Study Finds Many Treatments for Back Pain Ineffective

By Pat Anson, Editor

Lower back pain is the world’s leading cause of disability, affecting about 540 million people at any given time. With so many people suffering, you'd think there would be a consensus on the best way to treat or at least manage low back pain.

And you'd be wrong.

In a series of reviews appearing in The Lancet medical journal, an international team of researchers found that low back pain is usually treated with bad advice, inappropriate tests, risky surgeries and painkillers -- often against treatment guidelines.

“The majority of cases of low back pain respond to simple physical and psychological therapies that keep people active and enable them to stay at work,” says lead author Professor Rachelle Buchbinder of Monash University in Australia. “Often, however, it is more aggressive treatments of dubious benefit that are promoted and reimbursed.”

Buchbinder and her colleagues say low back pain is best managed in primary care, with the first line of treatment being education and advice to exercise, stay active and continue to work. Instead, a high number of low back pain patients are treated in emergency rooms, encouraged to rest and stop work, referred for scans or surgery, and prescribed painkillers.

“In many countries, painkillers that have limited positive effect are routinely prescribed for low back pain, with very little emphasis on interventions that are evidence based such as exercises," adds co-author Professor Nadine Foster of Keele University in the UK.

"As lower-income countries respond to this rapidly rising cause of disability, it is critical that they avoid the waste that these misguided practices entail."

Low back pain mostly affects adults of working age in lower socioeconomic groups. People with physically demanding jobs, physical and mental comorbidities, smokers, and obese individuals are at greatest risk of reporting low back pain. 

Most people with new episodes of low back pain recover quickly, but recurrences are common. It’s also important to rule out more serious causes of back pain, such as cancer, arthritis and spinal fractures. In a small proportion of people, low back pain can become chronic and disabling.

The Lancet authors say patients should avoid harmful and useless treatments, and doctors need to address widespread misconceptions about their effectiveness. For example, there is limited evidence to support the use of opioids for low back pain, and epidural steroid injections and acetaminophen (paracetamol) are not recommended at all.

The authors recommend counseling, exercise and cognitive behavioral therapy as first-line treatments for short-term low back pain, followed by spinal manipulation, massage, acupuncture, meditation and yoga as second line treatments.

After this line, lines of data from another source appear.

/-- The frame's bytes from 0x1000 on, but for SREG and PREG which are taken as they stand (R170, R171); the block queue is that of the stop cycle.
Where the streams stand in different repetitions, REPLEFT counts those of the least advanced unfinished one, which is the model's choice (log entry
12). -/
def Core.frameBytes (c : Core) (core : Nat) (p : Stop) : List Byte :=
  let S := p.cyc
  let caught := c.caught core S
  let ls := takeLatches core S caught 0 0
  let trap := (p.trap.map Prod.snd).getD ⟨0, 0, 0⟩
  let running := c.seq.cur.isSome
  let left := match c.seq.cur with
    | some b => b.count - 1 - (c.seq.streams.filter fun s => !s.over S).foldl (fun a s => min a s.rep) (b.count - 1)
    | none => 0
  let queue := c.seq.queue.filter fun e => e.cyc < S
  let q (i : Nat) : List Byte := match queue[i]? with
    | some e => leBytes 8 (2 ^ 63 + e.num * 2 ^ 32 + e.count % 2 ^ 32)
    | none => leBytes 8 0
  let sh := match p.shadow with
    | some (code, line, lane, addr, _) => (line + lane * 2 ^ 13 + code.toNat * 2 ^ 16, addr.toNat)
    | none => match p.reissue with
      | some (line, lane, addr) => (line + lane * 2 ^ 13, addr.toNat)
      | none => (0, 0)
  let header :=
    leBytes 4 p.cause ++ leBytes 4 trap.detail.toNat ++ leBytes 8 trap.addr.toNat ++
    leBytes 8 (c.ctl.mcycle S).toNat ++ leBytes 4 ls.length ++
    leBytes 4 (match c.seq.cur with | some b => 2 ^ 31 + b.num | none => 0) ++ leBytes 4 left ++
    leBytes 4 (caught.length - ls.length + c.classless core S) ++ (q 0 ++ q 1 ++ q 2 ++ q 3) ++
    (c.seq.streams.flatMap fun s => leBytes 8 (s.word S running (c.untilQueued s))) ++
    leBytes 4 sh.1 ++ leBytes 4 0 ++ leBytes 8 sh.2 ++
    ((List.range 32).flatMap fun i => leBytes 8 (c.sreg i).toNat) ++
    leBytes 8 ((List.range 8).foldl (fun a i => a + (if c.preg i then 2 ^ i else 0)) 0) ++
    (c.recMAt p ++ c.recX S ++ c.recH S) ++ List.replicate 440 0
  let descs := ls.flatMap fun l => l.desc S
  header ++ descs ++ List.replicate (1024 - descs.length) 0 ++ ls.flatMap (Latch.dataBytes core S)

/-- Latches written anew whose data came after the frame was complete (R254, R331): of the results that `late` names. -/
def Core.relatch (c : Core) (core : Nat) (late : Result → Bool) : Core :=
  match c.stop with
  | none => c
  | some p =>
    if !p.held then c
    else
      let ls := (takeLatches core p.cyc (c.caught core p.cyc) 0 0).zipIdx.filter fun x => late x.1.res
      { c with frame := ls.foldl (fun f x =>
          (f.overlay (atAddr (0x1400 + 16 * x.2) (x.1.desc p.cyc))).overlay (atAddr (0x1800 + 128 * x.1.first) (x.1.dataBytes core p.cyc))) c.frame }

/-- The cycle in which the writing of a frame has finished (R169; log entry 12): 128 bytes a cycle from S + 16 on, the header, the
descriptors and the data units. -/
def Core.frameEnd (c : Core) (core : Nat) (p : Stop) : Nat :=
  let ls := takeLatches core p.cyc (c.caught core p.cyc) 0 0
  p.cyc + 16 + 8 + (16 * ls.length + 127) / 128 + ls.foldl (fun a l => a + l.units) 0

/-! ### Refetch and restart (R175) -/

/-- The lane after a position of a stream, over the current block and the queued ones: blocks left, repetition, line, lane. -/
def Core.posNext (c : Core) (st : Stream) : List QBlock → Nat → Nat → Nat → Option (List QBlock × Nat × Nat × Nat)
  | [], _, _, _ => none
  | b :: rest, rep, line, lane =>
    match c.seq.laneFrom b.num st line lane with
    | some (l, it) => some (b :: rest, rep, l, it.lane)
    | none =>
      match (if rep + 1 < b.count then c.seq.laneFrom b.num st 0 0 else none) with
      | some (l, it) => some (b :: rest, rep + 1, l, it.lane)
      | none => Core.posNext c st rest 0 0 0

“Millions of people across the world are getting the wrong care for low back pain. Protection of the public from unproven or harmful approaches to managing low back pain requires that governments and health-care leaders tackle entrenched and counterproductive reimbursement strategies, vested interests, and financial and professional incentives that maintain the status quo,” said co-author Professor Jan Hartvigsen of University of Southern Denmark.

“Funders should pay only for high-value care, stop funding ineffective or harmful tests and treatments, and importantly intensify research into prevention, better tests and better treatments.”

The findings in The Lancet series are similar to those reported in other medical journals. A 2016 study published in JAMA Internal Medicine found that regular exercise and education reduce the risk of developing lower back pain by as much as 45 percent.

Another study in JAMA found that opioid medication provides only modest short-term relief for low back pain. Previous studies published in the British Medical Journal and The Lancet also found little evidence that acetaminophen was effective in treating low back pain.